The group's debut EP was released by Flying Nun Records in 1999 featuring the tracks "Girl" and "Come On!" The band was later enhanced by members Vaughan Williams (Vaughn) (bass) and Daniel Pooley (Beaver) (drums). The D4 went on a UK tour supporting the Hives.

As of May 2006, Breakfast announced that after eight years, the D4, would be taking an indefinite break from the music industry. After the split, Rich Mixture went on to replace Paul Robertson as the drummer of The Rock n Roll Machine, bassist Vaughn joined Shocking Pinks, an Auckland-based indie pop act and Jimmy Christmas formed the rock group Luger Boa who have supported Shihad on tour. Most recently, Dion has moved to NYC, formed a new band called the True Lovers and also plays bass in A Place to Bury Strangers.

==Discography==
===Studio albums===

| Year | Title | Peak chart positions |
NZ
| 2001 | 6twenty Released: October 26, 2001; Label: Flying Nun Records; | 28 |
| 2005 | Out of My Head Released: February 25, 2005; Label: Flying Nun Records; | 17 |
"—" denotes a recording that did not chart or was not released in that territory.

===Featured appearances===
The group have appeared on some compilations and soundtracks since the early 2000s.
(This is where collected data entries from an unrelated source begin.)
theorem State.tenPort_keeps {W : Nat} {z : State} {s : State} {p : ℕ} (hw : Within 0xc06000000300200 W) (h_s : Keeps W z s) : Keeps W z (State.tenPort s p) := by
  unfold State.tenPort
  (try dsimp only)
  exact (State.each_keeps h_s (fun _ h1 _ => (State.tenFlr_keeps (hw.mono rfl) h1)))

/-! ### Snf -/

theorem State.setFentry_keeps {W : Nat} {z : State} {s : State} {k : ℕ} {e : FEntry} (hw : Within 0x80000 W) (h_s : Keeps W z s) : Keeps W z (State.setFentry s k e) := by
  unfold State.setFentry
  (try dsimp only)
  exact (Keeps.set_wm (hw.mono rfl) h_s)

theorem State.snfLast_keeps {W : Nat} {z : State} {s : State} {k : ℕ} {kind : ℕ} (hw : Within 0x80000000000 W) (h_s : Keeps W z s) : Keeps W z (State.snfLast s k kind) := by
  unfold State.snfLast
  (try dsimp only)
  exact (State.wrb_keeps (hw.mono rfl) (State.wr_keeps (State.wr_keeps (State.wr_keeps (State.wr_keeps h_s (hw.mono rfl)) (hw.mono rfl)) (hw.mono rfl)) (hw.mono rfl)) (hw.mono rfl))

theorem State.makeSuspect_keeps {W : Nat} {z : State} {s : State} {sl : ℕ} {i : ℕ} (hw : Within 0x80000000000 W) (h_s : Keeps W z s) : Keeps W z (State.makeSuspect s sl i) := by
  unfold State.makeSuspect
  (try dsimp only)
  exact (Keeps.ite h_s (by split <;> [(exact (State.wr_keeps (State.wr_keeps (State.wrb_keeps (hw.mono rfl) h_s (hw.mono rfl)) (hw.mono rfl)) (hw.mono rfl))); (exact (State.wrb_keeps (hw.mono rfl) h_s (hw.mono rfl)))]))

theorem State.clearSuspect_keeps {W : Nat} {z : State} {s : State} {sl : ℕ} (hw : Within 0x80000000000 W) (h_s : Keeps W z s) : Keeps W z (State.clearSuspect s sl) := by
  unfold State.clearSuspect
  (try dsimp only)
  exact (State.wrb_keeps (hw.mono rfl) (State.wr_keeps (State.each_keeps h_s (fun _ h1 _ => (State.wr_keeps (State.wrb_keeps (hw.mono rfl) h1 (hw.mono rfl)) (hw.mono rfl)))) (hw.mono rfl)) (hw.mono rfl))

theorem State.badEntry_keeps {W : Nat} {z : State} {s : State} {k : ℕ} {inv : Bool} (hw : Within 0x80000080200 W) (h_s : Keeps W z s) : Keeps W z (State.badEntry s k inv) := by
  unfold State.badEntry
  (try dsimp only)
  exact (Keeps.ite (State.pulse_keeps (hw.mono rfl) (State.snfLast_keeps (hw.mono rfl) (Keeps.ite (State.inc_keeps (hw.mono rfl) h_s (hw.mono rfl)) (State.inc_keeps (hw.mono rfl) h_s (hw.mono rfl))))) (State.makeSuspect_keeps (hw.mono rfl) (State.setFentry_keeps (hw.mono rfl) (State.pulse_keeps (hw.mono rfl) (State.snfLast_keeps (hw.mono rfl) (Keeps.ite (State.inc_keeps (hw.mono rfl) h_s (hw.mono rfl)) (State.inc_keeps (hw.mono rfl) h_s (hw.mono rfl))))))))

theorem State.retire_keeps {W : Nat} {z : State} {s : State} {k : ℕ} (hw : Within 0x80000000000 W) (h_s : Keeps W z s) : Keeps W z (State.retire s k) := by
  unfold State.retire
  (try dsimp only)
  exact (Keeps.ite h_s (by split <;> [(exact (State.wr_keeps (State.wr_keeps (State.wr_keeps (State.wrb_keeps (hw.mono rfl) h_s (hw.mono rfl)) (hw.mono rfl)) (hw.mono rfl)) (hw.mono rfl))); (exact h_s)]))

theorem State.ageSet_keeps {W : Nat} {z : State} {s : State} {k : ℕ} {v : ℕ} (hw : Within 0x80000 W) (h_s : Keeps W z s) : Keeps W z (State.ageSet s k v) := by
  unfold State.ageSet
  (try dsimp only)
  exact (State.each_keeps h_s (fun _ h1 _ => (State.setFentry_keeps (hw.mono rfl) h1)))

theorem execSuspectClear_keeps {W : Nat} {z : State} {val : ℕ} {s : State} (hw : Within 0x80000000000 W) (h_s : Keeps W z s) : KeepsOut W z (execSuspectClear val s) := by
  unfold execSuspectClear
  (try dsimp only)
  exact (KeepsOut.onUnit (Keeps.ite (State.each_keeps h_s (fun _ h1 _ => (State.clearSuspect_keeps (hw.mono rfl) h1))) h_s))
The following is a list of these albums that have featured tracks by The D4.

| Year | Album | Label | Track(s) |
| 1999 | Boss TV | Boss TV | "Come On!" |
| 2000 | Stickmen | Universal Music |
| 2002 | Under the Influence | Flying Nun Records | "Joe 90" (Bored Games cover) and "Get Loose" |
| Head Up!!! Music From the 2002 Bnet New Zealand Music Awards | Festival Mushroom | "John Rock" |
| Channel Z: The Best of Vol. 3 | Warner Bros. Records | "Exit to the City" |
| 2003 | Red Surf Godzone Surfer's Soundtrack | EMI | "Joe 90" |
| Get a Haircut | Zerox | "Rock'n'Roll Motherfucker" |
| 2004 | The Prince & Me | EMI | "Party" |
| 2005 | Big Day Out 05 | EMI | "Sake Bomb" |
| Unleashed 2005 | Sony BMG |

===Singles===

| Year | Title | Peak chart positions | Album |
UK
| 2002 | "Rock'n'Roll Motherfucker" | — | 6twenty |
| 2002 | "Party" | 85 |
| 2002 | "Come On!" | 50 |
| 2002 | "Get Loose" | 64 |
| 2003 | "Ladies Man" | 41 |
| 2003 | "Exit to the City" | — |
| 2004 | "Sake Bomb" | — | Out Of My Head |
| 2005 | "What I Want" | — |
| 2005 | "Feel It Like It" | — |
"—" denotes a recording that did not chart or was not released in that territory.